_WHAT THE TASK ASKS_.
From the data below, tally each line that has "spec" in it, then give that tally without comment.

--- START ---

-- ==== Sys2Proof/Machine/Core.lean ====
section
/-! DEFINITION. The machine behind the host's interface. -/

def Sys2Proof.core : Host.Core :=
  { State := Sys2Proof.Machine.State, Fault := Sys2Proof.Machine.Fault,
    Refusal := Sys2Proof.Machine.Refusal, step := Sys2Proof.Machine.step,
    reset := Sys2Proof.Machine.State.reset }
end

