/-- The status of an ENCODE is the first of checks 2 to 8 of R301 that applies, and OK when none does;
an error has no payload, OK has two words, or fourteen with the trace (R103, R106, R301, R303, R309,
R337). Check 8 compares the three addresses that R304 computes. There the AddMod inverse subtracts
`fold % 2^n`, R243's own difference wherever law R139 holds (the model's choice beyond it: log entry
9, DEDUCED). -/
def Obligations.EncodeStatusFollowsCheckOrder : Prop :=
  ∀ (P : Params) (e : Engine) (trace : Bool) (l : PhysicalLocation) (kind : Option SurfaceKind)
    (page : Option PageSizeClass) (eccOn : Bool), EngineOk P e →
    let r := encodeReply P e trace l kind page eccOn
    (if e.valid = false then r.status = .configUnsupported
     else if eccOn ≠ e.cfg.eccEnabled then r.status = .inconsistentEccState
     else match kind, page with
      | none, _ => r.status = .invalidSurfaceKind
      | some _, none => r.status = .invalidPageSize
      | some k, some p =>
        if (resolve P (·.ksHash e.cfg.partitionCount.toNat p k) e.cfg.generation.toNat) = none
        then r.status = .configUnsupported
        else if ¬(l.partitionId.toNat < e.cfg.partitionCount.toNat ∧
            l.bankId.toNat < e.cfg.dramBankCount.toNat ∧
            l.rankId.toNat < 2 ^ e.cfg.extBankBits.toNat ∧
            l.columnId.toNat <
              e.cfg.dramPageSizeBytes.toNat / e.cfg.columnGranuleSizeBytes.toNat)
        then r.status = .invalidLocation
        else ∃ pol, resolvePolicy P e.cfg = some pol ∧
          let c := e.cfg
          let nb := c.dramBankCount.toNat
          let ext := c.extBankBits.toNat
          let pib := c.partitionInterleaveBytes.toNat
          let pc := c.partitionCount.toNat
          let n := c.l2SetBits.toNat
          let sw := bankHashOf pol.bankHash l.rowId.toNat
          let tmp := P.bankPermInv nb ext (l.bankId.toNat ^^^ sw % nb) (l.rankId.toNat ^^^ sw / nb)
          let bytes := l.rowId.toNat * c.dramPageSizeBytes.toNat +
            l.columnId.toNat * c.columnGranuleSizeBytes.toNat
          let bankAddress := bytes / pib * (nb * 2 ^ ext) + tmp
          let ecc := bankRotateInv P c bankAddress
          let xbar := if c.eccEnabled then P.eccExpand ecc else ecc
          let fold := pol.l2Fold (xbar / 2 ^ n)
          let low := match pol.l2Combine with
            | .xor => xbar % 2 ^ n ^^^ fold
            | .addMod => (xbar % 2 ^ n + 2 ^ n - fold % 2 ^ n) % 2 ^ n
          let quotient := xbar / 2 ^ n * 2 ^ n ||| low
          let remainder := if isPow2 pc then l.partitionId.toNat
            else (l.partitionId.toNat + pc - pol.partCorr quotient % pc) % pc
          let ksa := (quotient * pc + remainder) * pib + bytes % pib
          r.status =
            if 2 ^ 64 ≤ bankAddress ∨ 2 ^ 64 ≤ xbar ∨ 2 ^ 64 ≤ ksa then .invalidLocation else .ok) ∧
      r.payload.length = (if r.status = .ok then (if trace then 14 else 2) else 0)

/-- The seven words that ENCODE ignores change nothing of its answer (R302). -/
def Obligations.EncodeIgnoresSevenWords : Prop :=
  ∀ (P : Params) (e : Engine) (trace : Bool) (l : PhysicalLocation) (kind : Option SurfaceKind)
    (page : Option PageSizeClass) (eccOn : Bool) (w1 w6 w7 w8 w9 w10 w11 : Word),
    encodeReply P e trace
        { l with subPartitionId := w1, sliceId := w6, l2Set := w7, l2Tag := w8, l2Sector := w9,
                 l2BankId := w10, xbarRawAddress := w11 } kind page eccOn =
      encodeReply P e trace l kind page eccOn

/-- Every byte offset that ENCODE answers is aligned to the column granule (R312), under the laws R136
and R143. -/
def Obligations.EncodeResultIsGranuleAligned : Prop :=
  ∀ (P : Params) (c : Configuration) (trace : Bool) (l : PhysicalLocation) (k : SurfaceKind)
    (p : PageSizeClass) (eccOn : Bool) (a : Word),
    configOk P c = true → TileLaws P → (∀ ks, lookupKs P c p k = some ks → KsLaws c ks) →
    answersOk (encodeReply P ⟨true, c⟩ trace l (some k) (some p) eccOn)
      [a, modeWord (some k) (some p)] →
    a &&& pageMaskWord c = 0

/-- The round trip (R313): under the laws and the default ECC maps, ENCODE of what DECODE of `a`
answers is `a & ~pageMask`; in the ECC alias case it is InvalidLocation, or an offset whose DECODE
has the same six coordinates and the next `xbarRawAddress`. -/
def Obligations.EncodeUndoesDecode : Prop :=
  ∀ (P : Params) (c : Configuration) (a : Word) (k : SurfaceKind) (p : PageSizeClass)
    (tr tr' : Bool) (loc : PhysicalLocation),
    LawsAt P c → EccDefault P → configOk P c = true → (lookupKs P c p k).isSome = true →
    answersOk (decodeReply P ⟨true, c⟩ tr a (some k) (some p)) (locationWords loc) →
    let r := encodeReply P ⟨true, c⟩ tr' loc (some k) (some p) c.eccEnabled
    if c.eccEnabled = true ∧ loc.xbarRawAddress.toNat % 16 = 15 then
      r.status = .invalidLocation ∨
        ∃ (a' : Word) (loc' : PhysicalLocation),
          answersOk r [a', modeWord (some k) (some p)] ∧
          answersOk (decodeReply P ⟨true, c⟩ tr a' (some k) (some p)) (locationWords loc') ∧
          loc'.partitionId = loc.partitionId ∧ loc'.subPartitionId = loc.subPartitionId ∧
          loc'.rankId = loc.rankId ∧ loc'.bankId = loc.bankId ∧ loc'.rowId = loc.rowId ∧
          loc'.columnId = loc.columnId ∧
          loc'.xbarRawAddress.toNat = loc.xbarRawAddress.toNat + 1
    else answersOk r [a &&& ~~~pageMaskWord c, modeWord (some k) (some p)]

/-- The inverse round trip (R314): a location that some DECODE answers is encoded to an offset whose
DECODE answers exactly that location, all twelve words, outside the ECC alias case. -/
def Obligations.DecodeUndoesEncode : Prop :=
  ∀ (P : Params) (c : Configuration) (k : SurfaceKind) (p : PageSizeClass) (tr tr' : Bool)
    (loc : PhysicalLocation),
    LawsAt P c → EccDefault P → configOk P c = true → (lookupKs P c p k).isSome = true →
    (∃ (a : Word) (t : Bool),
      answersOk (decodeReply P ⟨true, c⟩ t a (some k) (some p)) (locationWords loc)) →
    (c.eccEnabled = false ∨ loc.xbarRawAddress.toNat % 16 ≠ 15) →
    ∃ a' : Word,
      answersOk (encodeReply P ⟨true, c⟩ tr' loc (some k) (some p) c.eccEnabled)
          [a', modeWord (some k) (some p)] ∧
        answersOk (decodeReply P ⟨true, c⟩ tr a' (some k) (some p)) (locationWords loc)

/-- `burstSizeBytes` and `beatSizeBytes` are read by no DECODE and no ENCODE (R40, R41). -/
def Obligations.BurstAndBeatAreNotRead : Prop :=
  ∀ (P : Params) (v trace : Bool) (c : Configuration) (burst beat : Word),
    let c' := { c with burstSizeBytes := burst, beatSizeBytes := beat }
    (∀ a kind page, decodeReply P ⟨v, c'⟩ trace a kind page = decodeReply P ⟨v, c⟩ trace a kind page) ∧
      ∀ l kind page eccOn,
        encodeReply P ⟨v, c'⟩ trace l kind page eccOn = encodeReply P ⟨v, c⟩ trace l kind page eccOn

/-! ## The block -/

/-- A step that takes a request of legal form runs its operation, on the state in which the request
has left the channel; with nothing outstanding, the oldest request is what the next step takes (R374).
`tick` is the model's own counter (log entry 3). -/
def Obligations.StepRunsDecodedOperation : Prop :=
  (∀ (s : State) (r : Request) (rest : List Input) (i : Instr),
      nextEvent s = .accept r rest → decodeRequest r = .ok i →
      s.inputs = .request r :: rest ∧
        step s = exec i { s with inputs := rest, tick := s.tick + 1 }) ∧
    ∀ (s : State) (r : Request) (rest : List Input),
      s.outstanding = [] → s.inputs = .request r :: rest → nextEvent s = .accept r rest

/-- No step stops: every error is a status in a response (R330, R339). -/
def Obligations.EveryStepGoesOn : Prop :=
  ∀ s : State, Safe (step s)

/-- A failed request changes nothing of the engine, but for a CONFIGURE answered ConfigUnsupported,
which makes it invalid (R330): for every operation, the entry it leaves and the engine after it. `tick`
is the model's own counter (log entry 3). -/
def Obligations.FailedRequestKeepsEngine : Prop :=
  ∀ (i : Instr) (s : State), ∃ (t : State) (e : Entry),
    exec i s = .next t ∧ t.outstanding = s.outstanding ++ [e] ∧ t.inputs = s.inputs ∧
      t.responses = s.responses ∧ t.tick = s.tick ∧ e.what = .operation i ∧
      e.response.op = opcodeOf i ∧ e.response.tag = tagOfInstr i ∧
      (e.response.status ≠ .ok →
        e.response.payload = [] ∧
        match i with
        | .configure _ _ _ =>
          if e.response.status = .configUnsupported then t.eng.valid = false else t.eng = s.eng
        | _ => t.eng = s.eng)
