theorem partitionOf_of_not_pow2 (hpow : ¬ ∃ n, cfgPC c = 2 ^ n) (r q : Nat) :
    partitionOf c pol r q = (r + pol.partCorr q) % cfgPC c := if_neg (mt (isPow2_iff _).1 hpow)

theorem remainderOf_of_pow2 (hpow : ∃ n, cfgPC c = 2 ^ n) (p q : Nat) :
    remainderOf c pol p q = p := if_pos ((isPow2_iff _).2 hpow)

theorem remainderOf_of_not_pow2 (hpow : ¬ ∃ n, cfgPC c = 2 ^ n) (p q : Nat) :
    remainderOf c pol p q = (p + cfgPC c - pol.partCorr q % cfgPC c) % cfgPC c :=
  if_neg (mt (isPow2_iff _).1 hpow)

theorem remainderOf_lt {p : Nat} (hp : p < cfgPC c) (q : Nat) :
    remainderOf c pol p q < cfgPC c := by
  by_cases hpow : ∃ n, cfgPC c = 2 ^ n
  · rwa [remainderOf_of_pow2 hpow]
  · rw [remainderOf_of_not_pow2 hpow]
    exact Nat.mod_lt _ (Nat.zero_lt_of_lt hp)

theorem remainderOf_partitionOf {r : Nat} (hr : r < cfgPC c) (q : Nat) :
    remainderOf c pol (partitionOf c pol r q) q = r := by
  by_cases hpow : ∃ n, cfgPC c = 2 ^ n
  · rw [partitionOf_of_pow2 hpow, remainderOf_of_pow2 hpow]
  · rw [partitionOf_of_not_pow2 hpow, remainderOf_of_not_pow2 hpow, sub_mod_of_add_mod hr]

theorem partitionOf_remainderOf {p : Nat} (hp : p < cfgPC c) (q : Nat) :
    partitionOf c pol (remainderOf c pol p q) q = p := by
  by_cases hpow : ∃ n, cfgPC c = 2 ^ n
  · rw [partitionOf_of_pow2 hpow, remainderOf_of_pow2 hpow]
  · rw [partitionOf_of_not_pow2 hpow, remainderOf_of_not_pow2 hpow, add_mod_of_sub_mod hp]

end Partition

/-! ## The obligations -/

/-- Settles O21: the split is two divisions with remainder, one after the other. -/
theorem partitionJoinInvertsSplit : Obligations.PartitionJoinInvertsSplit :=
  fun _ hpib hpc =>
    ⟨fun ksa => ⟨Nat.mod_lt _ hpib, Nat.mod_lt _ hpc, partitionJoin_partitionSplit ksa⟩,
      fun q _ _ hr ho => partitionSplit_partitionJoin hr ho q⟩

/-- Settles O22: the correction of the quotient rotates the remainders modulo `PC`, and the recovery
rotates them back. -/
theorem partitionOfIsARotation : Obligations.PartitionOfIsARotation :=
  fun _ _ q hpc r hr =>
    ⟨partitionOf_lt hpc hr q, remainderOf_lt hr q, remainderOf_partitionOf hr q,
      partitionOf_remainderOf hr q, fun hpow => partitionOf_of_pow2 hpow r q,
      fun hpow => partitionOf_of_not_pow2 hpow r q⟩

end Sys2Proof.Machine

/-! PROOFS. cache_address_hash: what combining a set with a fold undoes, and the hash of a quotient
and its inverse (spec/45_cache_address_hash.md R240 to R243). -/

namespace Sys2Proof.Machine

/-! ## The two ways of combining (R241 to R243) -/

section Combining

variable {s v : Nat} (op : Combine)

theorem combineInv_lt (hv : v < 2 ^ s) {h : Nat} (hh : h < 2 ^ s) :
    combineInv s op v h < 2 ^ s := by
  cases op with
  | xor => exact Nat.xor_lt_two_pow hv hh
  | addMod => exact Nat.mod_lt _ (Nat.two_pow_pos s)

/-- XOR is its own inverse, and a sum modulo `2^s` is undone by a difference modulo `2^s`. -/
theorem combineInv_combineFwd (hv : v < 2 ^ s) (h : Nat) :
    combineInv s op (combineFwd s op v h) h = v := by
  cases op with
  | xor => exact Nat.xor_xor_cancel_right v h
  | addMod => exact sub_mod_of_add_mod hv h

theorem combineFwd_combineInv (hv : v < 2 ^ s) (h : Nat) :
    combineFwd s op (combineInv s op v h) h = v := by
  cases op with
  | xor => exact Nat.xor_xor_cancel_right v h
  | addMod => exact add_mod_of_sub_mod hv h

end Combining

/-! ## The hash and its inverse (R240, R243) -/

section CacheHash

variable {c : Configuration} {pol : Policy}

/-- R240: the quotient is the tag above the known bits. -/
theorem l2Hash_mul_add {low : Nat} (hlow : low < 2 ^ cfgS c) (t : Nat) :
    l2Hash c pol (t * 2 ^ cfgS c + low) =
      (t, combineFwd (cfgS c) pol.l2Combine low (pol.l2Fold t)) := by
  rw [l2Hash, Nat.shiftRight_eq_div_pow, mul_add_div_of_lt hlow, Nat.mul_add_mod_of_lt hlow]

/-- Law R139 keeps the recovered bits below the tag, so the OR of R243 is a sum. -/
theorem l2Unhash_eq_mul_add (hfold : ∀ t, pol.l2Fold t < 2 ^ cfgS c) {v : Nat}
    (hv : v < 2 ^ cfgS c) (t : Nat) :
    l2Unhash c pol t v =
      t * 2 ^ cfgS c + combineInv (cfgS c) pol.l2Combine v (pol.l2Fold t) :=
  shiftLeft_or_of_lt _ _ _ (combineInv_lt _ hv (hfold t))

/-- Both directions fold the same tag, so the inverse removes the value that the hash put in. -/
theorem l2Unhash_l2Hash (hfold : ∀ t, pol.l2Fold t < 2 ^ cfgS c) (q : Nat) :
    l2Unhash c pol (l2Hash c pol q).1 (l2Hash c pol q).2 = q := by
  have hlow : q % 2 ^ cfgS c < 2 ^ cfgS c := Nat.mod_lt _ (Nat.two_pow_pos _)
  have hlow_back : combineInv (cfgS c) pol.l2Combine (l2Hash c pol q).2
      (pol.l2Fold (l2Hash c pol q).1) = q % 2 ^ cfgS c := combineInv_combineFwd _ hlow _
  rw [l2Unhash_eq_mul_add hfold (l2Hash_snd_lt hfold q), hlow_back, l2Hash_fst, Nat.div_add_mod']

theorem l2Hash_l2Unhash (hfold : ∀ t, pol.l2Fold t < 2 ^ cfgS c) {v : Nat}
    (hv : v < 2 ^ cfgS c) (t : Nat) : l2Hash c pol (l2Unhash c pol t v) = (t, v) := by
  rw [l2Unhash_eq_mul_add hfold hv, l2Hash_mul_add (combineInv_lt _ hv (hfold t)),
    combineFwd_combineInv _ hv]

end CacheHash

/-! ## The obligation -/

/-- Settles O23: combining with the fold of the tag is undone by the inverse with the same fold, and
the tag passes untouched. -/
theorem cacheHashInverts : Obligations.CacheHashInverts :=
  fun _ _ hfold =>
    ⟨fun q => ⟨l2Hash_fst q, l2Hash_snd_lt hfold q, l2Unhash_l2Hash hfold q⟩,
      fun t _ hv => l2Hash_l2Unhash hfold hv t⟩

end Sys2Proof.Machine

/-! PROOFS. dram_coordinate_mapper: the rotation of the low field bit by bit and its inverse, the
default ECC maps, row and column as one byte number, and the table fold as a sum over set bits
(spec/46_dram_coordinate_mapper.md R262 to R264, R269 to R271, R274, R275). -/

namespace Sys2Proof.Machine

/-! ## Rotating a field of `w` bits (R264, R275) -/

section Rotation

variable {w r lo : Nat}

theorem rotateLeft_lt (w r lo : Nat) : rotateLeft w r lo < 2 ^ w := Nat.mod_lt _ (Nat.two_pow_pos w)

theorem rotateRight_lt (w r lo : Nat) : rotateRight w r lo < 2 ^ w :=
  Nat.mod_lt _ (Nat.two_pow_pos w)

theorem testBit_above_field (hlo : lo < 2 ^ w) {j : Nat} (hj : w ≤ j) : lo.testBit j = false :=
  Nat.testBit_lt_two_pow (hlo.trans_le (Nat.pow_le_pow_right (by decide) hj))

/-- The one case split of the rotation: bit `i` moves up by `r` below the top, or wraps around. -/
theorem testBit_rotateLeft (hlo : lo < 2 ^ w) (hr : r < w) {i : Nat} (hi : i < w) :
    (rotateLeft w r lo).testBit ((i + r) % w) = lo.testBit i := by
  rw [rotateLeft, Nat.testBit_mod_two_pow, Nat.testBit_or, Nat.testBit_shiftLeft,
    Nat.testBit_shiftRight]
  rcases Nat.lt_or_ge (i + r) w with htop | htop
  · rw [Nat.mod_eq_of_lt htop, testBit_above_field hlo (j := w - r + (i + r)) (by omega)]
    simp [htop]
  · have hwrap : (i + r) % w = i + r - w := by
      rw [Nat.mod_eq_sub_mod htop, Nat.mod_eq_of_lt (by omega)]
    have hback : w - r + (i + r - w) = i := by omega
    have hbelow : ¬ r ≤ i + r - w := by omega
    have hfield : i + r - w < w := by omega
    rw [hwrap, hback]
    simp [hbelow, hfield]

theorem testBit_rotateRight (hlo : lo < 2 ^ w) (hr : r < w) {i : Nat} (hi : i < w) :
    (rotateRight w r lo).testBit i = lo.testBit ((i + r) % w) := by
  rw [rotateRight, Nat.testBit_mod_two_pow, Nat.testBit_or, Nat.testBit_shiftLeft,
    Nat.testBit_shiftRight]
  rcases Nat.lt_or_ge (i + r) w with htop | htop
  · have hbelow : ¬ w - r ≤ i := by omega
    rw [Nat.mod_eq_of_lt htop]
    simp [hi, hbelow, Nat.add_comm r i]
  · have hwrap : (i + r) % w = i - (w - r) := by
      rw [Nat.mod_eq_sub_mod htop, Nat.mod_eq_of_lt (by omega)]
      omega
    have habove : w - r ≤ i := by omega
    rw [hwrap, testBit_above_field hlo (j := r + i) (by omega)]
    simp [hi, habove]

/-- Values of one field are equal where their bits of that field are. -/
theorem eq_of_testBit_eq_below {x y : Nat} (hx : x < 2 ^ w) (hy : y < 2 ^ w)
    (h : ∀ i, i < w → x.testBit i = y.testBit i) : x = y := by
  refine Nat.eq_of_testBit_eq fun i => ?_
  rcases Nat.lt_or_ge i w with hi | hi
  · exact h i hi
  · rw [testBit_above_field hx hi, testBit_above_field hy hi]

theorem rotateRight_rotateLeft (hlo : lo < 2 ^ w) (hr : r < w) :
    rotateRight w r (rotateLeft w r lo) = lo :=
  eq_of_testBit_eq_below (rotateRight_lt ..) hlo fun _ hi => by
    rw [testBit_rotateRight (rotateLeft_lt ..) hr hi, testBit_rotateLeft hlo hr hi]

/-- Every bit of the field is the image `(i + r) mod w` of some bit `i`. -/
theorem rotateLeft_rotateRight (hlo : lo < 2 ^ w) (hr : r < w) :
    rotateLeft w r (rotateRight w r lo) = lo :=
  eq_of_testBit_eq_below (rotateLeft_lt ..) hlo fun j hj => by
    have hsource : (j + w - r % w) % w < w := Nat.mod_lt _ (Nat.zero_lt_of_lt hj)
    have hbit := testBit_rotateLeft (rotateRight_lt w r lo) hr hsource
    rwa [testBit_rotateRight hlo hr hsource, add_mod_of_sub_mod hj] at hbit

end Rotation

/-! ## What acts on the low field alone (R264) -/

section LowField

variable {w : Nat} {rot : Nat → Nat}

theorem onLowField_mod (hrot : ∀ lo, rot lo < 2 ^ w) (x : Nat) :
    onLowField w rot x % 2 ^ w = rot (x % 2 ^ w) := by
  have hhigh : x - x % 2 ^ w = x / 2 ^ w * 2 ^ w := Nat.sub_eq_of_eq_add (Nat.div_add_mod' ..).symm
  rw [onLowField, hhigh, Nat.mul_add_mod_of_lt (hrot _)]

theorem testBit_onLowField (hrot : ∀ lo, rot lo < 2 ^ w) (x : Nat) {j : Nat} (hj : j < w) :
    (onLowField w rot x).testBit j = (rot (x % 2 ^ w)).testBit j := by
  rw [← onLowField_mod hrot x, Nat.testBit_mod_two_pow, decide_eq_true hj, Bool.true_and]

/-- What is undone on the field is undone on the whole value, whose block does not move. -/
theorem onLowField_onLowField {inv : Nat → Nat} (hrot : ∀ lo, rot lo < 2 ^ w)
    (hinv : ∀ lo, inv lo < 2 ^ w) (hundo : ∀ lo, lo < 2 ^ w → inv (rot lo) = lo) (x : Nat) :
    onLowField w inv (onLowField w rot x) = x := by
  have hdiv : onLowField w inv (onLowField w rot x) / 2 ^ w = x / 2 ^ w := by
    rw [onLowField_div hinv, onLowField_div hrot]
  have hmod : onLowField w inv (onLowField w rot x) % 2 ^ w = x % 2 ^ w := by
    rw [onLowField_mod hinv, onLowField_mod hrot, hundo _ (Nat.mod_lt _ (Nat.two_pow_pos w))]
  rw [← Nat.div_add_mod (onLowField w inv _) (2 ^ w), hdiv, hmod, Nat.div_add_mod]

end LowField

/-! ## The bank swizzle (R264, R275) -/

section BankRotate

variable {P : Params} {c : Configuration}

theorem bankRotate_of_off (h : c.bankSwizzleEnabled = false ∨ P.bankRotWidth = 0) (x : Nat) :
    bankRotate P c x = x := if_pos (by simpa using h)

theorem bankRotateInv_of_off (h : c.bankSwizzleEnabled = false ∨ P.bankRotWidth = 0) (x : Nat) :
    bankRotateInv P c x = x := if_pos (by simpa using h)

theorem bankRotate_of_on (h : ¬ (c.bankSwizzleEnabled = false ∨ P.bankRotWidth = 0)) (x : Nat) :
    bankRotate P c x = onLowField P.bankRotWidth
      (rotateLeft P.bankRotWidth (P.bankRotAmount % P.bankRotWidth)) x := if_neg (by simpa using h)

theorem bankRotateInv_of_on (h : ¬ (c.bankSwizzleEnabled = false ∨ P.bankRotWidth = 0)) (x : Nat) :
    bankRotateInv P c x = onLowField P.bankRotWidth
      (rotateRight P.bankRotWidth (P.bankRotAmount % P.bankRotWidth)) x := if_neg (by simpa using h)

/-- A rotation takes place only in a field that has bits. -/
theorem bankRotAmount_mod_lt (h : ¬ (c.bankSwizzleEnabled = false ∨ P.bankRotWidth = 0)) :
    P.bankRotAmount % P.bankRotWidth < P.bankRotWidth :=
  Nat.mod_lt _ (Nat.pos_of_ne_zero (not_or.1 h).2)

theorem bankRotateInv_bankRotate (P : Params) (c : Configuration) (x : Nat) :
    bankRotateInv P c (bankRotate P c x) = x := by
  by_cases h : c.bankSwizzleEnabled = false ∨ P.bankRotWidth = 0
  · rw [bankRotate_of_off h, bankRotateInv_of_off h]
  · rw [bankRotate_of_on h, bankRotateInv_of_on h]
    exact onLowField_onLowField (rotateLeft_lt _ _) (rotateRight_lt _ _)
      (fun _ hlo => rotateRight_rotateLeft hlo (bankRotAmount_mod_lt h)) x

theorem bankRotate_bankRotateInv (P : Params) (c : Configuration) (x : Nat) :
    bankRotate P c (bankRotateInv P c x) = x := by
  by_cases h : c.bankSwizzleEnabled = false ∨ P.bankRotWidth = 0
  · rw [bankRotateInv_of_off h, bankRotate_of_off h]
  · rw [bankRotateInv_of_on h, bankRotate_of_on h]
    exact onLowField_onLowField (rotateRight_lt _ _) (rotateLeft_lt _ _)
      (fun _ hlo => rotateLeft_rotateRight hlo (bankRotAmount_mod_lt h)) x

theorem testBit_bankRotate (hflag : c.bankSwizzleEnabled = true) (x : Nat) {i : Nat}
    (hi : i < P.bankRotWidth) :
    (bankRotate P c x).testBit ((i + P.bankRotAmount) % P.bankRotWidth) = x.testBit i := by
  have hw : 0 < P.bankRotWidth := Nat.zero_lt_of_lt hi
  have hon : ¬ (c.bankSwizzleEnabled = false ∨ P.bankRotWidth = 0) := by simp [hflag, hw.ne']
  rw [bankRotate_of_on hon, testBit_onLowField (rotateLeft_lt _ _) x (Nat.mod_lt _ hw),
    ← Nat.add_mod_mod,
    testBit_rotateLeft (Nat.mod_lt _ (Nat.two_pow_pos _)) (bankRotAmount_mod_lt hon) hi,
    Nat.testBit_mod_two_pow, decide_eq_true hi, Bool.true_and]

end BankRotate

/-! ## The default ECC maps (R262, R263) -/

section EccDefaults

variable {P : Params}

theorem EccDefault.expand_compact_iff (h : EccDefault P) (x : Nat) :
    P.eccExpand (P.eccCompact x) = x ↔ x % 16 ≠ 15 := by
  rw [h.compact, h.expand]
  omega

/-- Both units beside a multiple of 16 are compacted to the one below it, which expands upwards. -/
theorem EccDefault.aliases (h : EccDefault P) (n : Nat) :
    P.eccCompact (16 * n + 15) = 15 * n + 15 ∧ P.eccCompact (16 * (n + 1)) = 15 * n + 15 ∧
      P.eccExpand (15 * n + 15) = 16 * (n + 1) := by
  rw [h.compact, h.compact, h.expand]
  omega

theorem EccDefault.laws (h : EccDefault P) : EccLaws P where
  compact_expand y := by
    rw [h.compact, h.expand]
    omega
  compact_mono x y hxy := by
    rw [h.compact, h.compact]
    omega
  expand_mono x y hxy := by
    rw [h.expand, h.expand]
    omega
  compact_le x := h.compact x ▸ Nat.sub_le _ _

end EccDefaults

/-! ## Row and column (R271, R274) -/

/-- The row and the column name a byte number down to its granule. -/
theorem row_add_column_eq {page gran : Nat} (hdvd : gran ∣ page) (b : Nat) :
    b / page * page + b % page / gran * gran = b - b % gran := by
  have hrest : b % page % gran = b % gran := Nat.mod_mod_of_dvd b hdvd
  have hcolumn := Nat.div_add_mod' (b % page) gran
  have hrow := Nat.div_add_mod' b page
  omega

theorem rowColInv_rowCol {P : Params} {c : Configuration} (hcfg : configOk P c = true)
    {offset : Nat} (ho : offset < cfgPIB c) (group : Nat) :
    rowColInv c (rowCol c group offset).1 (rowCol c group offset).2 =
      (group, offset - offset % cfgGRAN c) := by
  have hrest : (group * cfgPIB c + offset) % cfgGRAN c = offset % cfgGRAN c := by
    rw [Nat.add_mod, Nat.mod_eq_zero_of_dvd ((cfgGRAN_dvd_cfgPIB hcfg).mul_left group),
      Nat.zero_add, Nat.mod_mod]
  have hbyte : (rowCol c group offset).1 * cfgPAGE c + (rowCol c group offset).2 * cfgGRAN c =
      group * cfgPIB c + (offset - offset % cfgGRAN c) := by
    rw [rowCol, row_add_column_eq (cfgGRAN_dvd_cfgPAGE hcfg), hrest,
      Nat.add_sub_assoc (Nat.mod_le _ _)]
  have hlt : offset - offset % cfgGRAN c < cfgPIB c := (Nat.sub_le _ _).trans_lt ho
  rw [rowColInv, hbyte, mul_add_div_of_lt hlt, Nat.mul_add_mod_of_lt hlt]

--- END ---

_SOLUTION BELOW_.
2